The airport — which has more than 50,000 arrivals and departures every year — currently has an operating budget of $3.2 million and more than $6.5 million in reserves.
Janet Sherr, the airport’s director of landside operations, says Day deserves a lot of credit for building those reserves from $600,000 during his 13 years as director.
"The airport is running beautifully,” she said. “We have contained the noise problem, constructed a tower that is operating well and increased reserves to $6.5 million.”
She said one reason for the airport’s strong financial position is its ability to generate revenue from non-aviation related sources. More than half of its revenue comes from rents paid by three businesses, the Cinemark Palace 20, City Furniture and Boomers! Boca Raton.
The remaining revenues come from rents to the two contracted operators at the airport — Boca Aviation and Signature Flight Support — and from a percentage of the fuel purchased by the operators.

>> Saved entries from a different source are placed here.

-- ==== Sys2Proof/WellFormed.lean ====
section
/-! DEFINITION. The checks of decode (R158, R161, R162, R163, R165, R167, R168, R173 and the chapters of the instructions):
which field values a half may hold. A half that fails one raises the reserved-code fault. -/

namespace Sys2Proof

/-- Unused AR fields are zero (R161, R165): the arguments say whether RD, RA, RB, EA, EB are used. -/
def AR.only (f : AR) (rd ra rb ea eb : Bool) : Bool :=
  (rd || f.rd == 0) && (ra || f.ra == 0) && (rb || f.rb == 0) && (ea || !f.ea) && (eb || !f.eb)

/-- Unused AI fields are zero: the arguments say whether RD, RA, EA are used. -/
def AI.only (f : AI) (rd ra ea : Bool) : Bool :=
  (rd || f.rd == 0) && (ra || f.ra == 0) && (ea || !f.ea)

/-- Unused AM fields are zero: base and index are used by every AM instruction. -/
def AM.only (f : AM) (rd : Bool) : Bool := rd || f.rd == 0

/-- R162: EB with RB = 0 marks a field that is not read. -/
def AM.idxOk (f : AM) : Bool := f.rb != 0 || !f.eb

/-- Unused AB fields are zero: the arguments say whether RD, RA, RB, EA, EB are used. -/
def AB.only (f : AB) (rd ra rb ea eb : Bool) : Bool :=
  (rd || f.rd == 0) && (ra || f.ra == 0) && (rb || f.rb == 0) && (ea || !f.ea) && (eb || !f.eb)

/-- A register field that names a predicate holds 0 to 7 (R187). -/
def predOk (r : BitVec 4) : Bool := decide (r.toNat < 8)

/-- An even register number (R211, R346). -/
def evenReg (r : BitVec 4) : Bool := r.toNat % 2 == 0

/-- A group of four registers begins at 0, 4, 8 or 12 (R234). -/
def quadOk (r : BitVec 4) : Bool := r.toNat % 4 == 0

/-- R184: the field immediate of bfx and bfi: POS in [5:0], LEN in [12:6], zeros above. -/
def fieldOk (imm : BitVec 32) : Bool :=
  decide (imm.toNat < 8192) && decide (1 ≤ fld imm 6 7) && decide (fld imm 0 6 + fld imm 6 7 ≤ 64)

/-- R61: the legal pairs of a format and a block code; format 15 is refused (R49). -/
def fmtBlkOk (fmt blk : Nat) : Bool :=
  match fmt with
  | 9 => blk == 4 || blk == 5
  | 10 => blk == 4 || blk == 5
  | 11 => blk == 4 || blk == 5
  | 12 => blk == 5
  | 13 => blk == 5
  | 14 => blk == 4 || blk == 5
  | 15 => false
  | _ => blk == 0

/-- R222: the fields of chunk's immediate. -/
def chunkOk (imm : BitVec 32) : Bool :=
  let budget := fld imm 5 11
  let scope := fld imm 0 4
  decide (imm.toNat < 65536) && (budget == 0 || (decide (16 ≤ budget) && decide (budget ≤ 1024))) &&
    (if fld imm 4 1 = 1 then decide (scope < 8) else scope == 0)

/-- R246: bits [31:22] of barinit's immediate are zero, the barrier is 0 to 47 and CNT at least 1. -/
def barOk (imm : BitVec 32) : Bool :=
  decide (imm.toNat < 2 ^ 22) && decide (fld imm 0 6 < 48) && decide (1 ≤ fld imm 6 16)

/-- Register form: every operand is a v register (R167); an unused operand code is 0. -/
def VF.isReg (f : VF) : Bool := decide (f.vd.toNat < 16) && decide (f.va.toNat < 16) && decide (f.vb.toNat < 16)

/-- Every operand is a v register and TAG is zero (R167, R168). -/
def VF.regForm (f : VF) : Bool := f.isReg && f.tag == 0

/-- R168: register form has TAG zero. (That VD of a shape form is an h operand is checked at issue, R261.) -/
def VF.dOk (f : VF) : Bool := !f.isReg || f.tag == 0

/-- VD is an h operand. -/
def VF.hD (f : VF) : Bool := decide (16 ≤ f.vd.toNat)
/-- VA is an h operand. -/
def VF.hA (f : VF) : Bool := decide (16 ≤ f.va.toNat)
/-- VB is an h operand. -/
def VF.hB (f : VF) : Bool := decide (16 ≤ f.vb.toNat)

/-- The operand VA is read; m says whether as a number, so that NA and XA may be set. GA only in register form (R168). -/
def VF.useVA (f : VF) (m : Bool) : Bool := (m || (!f.na && !f.xa)) && (f.ga == 0 || f.isReg)
/-- The operand VB is read; m says whether as a number. -/
def VF.useVB (f : VF) (m : Bool) : Bool := (m || (!f.nb && !f.xb)) && (f.gb == 0 || f.isReg)
/-- The operand VA is not read, and all its fields are zero (R167). -/
def VF.noVA (f : VF) : Bool := f.va == 0 && !f.na && !f.xa && !f.ea && f.ga == 0
/-- The operand VB is not read, and all its fields are zero (R167). -/
def VF.noVB (f : VF) : Bool := f.vb == 0 && !f.nb && !f.xb && !f.eb && f.gb == 0
/-- GS is not read (R167). -/
def VF.noGS (f : VF) : Bool := f.gs == 0 && !f.eg

/-- R258: two sources, the second VB or, with FN bit 0, the scalar of GS; num says whether NA, XA, NB, XB may be set. -/
def VF.twoSrc (f : VF) (num : Bool) : Bool :=
  f.useVA num && decide (f.fn.toNat ≤ 1) && f.dOk &&
    (if f.fn = 1 then f.vb == 0 && !f.eb && f.gb == 0 && (num || (!f.nb && !f.xb))
     else f.useVB num && f.noGS)

/-- TY is an integer element type (R48). -/
def VF.isInt (f : VF) : Bool := decide (1 ≤ f.ty.toNat) && decide (f.ty.toNat ≤ 3)
/-- TY is BF16, FP16 or FP32 (R48). -/
def VF.isFloat (f : VF) : Bool := decide (6 ≤ f.ty.toNat) && decide (f.ty.toNat ≤ 8)
/-- The types of the vector lanes (R49). -/
def VF.laneTy (f : VF) : Bool := f.isInt || f.isFloat
/-- The integer types. -/
def VF.intTy (f : VF) : Bool := f.isInt
/-- The element types 0x1 to 0x8. -/
def VF.elemTy (f : VF) : Bool := decide (1 ≤ f.ty.toNat) && decide (f.ty.toNat ≤ 8)
/-- U only with an integer TY (R49, R168). -/
def VF.uOk (f : VF) : Bool := !f.u || f.isInt
/-- TY is not used. -/
def VF.noType (f : VF) : Bool := f.ty == 0

/-- The fields of a numeric result (R259, R260): RM not reserved, .unit not on an integer, U only on an integer. -/
def VF.arith (f : VF) : Bool := decide (f.rm.toNat ≤ 5) && (f.dcl != 3 || !f.isInt) && f.uOk
/-- No numeric result is formed: DCL, DSC and RM are zero (R260). -/
def VF.plain (f : VF) : Bool := f.dcl == 0 && f.dsc == 0 && f.rm == 0 && f.uOk

/-- Element width in bytes of the lane types, log2 (R257). -/
def VF.logw (f : VF) : Nat :=
  match f.ty.toNat with
  | 1 => 0
  | 2 => 1
  | 3 => 2
  | 4 => 0
  | 5 => 0
  | 6 => 1
  | 7 => 1
  | 8 => 2
  | _ => 0

/-- R268: the lane number of vext and vins is below n. -/
def VF.laneSel (f : VF) : Bool :=
  decide (f.fn.toNat ≤ 1) && !f.nb && !f.xb && !f.eb && f.gb == 0 &&
    decide (f.vb.toNat + 32 * f.fn.toNat < 64 >>> f.logw)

Sherr said the airport has received state and federal dollars for capital improvements and for salaries for air traffic controllers. The authority, however, is prohibited from using that money for its staff salaries, she said.
Prior to his resignation, Freudenberg was the subject of complaints by staff members who said he was disruptive and abusive in demanding documents. An investigation by authority attorney Dawn Meyers concluded that Freudenberg had violated authority bylaws and a vote was taken to publicly censure him.
Prior to the censure and subsequent resignation, the Boca Raton City Council — which appoints Airport Authority members — had voted to fill Freudenberg’s expiring term with local attorney Mitch Fogel.